Your objective » Reproduce each line from the records that holds "standard".

Data records »
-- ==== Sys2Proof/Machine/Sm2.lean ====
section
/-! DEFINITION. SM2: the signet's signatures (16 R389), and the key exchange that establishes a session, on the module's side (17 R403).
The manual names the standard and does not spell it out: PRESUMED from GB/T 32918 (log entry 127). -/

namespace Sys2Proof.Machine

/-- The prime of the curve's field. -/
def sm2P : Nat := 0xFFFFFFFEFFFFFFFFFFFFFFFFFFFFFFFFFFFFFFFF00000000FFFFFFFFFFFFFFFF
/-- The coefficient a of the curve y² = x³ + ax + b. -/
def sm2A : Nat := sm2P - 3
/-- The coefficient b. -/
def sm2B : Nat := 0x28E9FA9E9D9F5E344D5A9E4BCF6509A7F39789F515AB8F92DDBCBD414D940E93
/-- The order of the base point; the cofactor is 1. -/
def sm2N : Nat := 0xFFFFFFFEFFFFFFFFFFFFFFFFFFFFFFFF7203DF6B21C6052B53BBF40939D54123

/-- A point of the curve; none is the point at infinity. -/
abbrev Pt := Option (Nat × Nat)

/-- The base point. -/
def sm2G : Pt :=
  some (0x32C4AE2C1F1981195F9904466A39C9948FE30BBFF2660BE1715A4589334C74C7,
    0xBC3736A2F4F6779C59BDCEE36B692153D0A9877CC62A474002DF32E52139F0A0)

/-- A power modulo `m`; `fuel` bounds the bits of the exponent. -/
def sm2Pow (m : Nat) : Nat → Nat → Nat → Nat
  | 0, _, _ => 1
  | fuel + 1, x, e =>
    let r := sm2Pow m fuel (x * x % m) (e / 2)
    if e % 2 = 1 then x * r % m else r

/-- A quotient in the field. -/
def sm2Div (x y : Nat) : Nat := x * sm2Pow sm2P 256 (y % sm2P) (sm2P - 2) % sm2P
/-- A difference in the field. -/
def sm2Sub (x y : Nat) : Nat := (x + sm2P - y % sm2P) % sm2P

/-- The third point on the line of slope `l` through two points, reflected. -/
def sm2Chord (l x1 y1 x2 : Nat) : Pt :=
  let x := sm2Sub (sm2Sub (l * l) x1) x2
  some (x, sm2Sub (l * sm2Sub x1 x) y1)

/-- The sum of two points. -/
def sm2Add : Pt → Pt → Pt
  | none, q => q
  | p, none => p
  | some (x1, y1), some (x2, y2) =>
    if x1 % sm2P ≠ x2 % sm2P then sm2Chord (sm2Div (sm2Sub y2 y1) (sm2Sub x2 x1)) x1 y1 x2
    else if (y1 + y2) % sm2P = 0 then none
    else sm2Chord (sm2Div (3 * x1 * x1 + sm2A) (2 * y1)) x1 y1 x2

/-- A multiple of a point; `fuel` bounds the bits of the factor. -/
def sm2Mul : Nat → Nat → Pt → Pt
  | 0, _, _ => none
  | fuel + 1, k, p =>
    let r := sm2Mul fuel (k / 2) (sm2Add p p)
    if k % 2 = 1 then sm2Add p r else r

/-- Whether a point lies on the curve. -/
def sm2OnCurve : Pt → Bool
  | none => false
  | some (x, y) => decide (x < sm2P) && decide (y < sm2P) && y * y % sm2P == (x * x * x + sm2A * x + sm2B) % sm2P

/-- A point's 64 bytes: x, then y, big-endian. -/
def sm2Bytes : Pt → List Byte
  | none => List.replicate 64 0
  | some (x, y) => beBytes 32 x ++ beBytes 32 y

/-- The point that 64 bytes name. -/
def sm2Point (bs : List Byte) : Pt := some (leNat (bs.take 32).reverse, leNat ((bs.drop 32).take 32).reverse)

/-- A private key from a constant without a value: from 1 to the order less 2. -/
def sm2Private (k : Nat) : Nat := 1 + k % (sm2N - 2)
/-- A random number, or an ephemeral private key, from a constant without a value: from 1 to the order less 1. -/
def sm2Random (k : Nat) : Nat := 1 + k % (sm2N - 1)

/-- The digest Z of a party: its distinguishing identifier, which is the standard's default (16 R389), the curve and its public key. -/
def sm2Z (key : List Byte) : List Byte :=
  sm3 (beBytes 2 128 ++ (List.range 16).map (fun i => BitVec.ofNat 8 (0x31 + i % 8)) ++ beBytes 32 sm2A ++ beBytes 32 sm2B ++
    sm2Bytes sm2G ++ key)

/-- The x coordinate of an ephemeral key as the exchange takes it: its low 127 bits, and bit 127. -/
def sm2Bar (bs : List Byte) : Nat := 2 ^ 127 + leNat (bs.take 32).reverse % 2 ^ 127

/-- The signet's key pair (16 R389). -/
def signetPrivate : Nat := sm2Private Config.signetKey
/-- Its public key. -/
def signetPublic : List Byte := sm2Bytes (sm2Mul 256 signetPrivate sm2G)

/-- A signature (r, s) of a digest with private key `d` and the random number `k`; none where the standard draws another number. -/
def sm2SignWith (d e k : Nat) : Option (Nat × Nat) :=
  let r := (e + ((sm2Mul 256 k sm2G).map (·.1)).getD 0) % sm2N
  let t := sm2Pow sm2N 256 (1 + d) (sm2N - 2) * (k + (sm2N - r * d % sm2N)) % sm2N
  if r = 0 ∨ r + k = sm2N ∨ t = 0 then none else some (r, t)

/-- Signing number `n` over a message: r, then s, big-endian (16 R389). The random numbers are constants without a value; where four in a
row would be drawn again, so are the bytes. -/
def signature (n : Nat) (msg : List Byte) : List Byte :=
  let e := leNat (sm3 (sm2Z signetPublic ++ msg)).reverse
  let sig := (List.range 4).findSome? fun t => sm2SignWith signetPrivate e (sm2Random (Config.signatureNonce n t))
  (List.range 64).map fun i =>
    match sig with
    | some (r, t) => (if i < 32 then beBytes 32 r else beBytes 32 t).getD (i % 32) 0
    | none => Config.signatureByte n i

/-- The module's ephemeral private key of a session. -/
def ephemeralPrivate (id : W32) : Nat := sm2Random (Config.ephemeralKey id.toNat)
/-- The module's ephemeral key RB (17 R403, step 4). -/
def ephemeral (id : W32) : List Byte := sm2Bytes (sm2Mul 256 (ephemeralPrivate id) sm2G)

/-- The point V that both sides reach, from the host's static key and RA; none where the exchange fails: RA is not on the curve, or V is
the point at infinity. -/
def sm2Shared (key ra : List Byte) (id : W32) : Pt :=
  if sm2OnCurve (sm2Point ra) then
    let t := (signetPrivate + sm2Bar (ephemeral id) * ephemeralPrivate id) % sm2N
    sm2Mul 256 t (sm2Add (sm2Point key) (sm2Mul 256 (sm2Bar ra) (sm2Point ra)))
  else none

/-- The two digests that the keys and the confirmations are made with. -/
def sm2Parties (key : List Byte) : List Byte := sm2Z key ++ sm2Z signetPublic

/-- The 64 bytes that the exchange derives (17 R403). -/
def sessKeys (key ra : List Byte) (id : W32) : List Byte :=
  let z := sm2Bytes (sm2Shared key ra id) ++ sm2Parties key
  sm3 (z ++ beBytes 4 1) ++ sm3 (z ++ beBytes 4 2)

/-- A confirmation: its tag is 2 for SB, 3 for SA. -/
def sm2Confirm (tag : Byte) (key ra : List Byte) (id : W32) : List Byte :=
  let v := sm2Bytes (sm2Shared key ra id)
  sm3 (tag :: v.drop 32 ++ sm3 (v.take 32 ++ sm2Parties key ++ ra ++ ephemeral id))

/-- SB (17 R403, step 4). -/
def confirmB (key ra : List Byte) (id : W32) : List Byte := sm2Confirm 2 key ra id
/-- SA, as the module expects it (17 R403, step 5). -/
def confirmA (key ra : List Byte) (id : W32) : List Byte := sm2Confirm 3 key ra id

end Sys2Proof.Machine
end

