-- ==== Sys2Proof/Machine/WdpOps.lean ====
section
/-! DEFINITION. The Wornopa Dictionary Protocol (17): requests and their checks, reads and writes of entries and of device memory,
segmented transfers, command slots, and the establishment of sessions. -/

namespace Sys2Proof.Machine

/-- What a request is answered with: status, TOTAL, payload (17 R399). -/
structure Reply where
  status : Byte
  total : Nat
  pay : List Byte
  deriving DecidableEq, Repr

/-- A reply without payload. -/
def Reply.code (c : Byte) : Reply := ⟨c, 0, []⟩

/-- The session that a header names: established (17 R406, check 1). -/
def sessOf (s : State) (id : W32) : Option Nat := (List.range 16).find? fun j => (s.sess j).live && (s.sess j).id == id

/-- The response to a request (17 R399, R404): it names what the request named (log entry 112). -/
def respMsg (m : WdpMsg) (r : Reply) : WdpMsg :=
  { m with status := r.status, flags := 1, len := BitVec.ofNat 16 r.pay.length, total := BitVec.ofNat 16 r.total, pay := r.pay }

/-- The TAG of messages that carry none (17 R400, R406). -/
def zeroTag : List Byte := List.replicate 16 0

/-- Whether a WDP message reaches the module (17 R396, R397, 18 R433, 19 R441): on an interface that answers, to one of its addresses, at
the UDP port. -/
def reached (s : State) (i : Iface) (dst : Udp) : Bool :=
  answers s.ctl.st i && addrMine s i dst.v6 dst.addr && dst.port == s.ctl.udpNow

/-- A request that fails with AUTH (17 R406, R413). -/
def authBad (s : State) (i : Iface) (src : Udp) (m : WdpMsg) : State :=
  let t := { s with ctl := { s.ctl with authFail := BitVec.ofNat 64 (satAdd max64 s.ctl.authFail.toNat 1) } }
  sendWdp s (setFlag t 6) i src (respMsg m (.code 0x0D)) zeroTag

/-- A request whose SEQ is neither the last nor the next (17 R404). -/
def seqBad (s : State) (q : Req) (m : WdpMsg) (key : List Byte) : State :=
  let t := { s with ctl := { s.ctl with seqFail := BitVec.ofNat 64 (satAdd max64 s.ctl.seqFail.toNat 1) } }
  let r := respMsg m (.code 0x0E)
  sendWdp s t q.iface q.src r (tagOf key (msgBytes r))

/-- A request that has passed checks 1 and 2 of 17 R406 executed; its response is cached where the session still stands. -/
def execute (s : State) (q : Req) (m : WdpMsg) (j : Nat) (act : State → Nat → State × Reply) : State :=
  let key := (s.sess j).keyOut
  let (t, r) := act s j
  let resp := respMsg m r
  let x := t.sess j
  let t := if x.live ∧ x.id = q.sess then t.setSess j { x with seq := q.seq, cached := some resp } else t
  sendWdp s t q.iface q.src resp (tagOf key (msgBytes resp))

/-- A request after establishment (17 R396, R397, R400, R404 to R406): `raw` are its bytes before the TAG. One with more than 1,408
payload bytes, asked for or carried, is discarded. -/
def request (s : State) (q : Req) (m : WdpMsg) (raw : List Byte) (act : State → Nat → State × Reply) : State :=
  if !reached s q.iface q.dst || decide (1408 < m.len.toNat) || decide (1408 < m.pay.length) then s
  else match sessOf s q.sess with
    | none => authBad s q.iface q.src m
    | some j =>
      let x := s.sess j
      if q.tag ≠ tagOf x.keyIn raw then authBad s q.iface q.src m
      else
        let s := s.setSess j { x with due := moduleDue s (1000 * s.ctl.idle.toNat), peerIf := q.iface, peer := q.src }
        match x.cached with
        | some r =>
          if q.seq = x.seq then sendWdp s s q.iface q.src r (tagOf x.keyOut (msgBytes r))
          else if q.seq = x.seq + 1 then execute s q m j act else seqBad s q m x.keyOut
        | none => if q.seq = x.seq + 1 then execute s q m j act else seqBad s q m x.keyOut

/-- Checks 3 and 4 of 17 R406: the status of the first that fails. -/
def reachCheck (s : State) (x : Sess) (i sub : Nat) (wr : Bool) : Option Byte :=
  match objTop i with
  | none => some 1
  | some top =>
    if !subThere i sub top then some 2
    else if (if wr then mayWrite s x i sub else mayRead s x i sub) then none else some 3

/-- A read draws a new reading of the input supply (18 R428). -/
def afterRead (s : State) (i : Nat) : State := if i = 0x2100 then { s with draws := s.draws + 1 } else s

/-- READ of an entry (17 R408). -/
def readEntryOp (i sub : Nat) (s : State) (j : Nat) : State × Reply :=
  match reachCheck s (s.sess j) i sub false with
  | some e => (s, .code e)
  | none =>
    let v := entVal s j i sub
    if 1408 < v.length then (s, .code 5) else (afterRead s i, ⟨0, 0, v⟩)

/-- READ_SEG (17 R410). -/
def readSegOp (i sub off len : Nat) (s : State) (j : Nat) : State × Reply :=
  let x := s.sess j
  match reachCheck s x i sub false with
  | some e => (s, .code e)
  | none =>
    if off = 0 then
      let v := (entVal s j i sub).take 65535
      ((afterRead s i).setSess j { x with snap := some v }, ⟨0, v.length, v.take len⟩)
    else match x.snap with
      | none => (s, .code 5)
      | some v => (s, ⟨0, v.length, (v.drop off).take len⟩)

Result for this exercise »
The manual names the standard and does not spell it out: PRESUMED from GB/T 32918 (log entry 127). -/
/-- The digest Z of a party: its distinguishing identifier, which is the standard's default (16 R389), the curve and its public key. -/
/-- A signature (r, s) of a digest with private key `d` and the random number `k`; none where the standard draws another number. -/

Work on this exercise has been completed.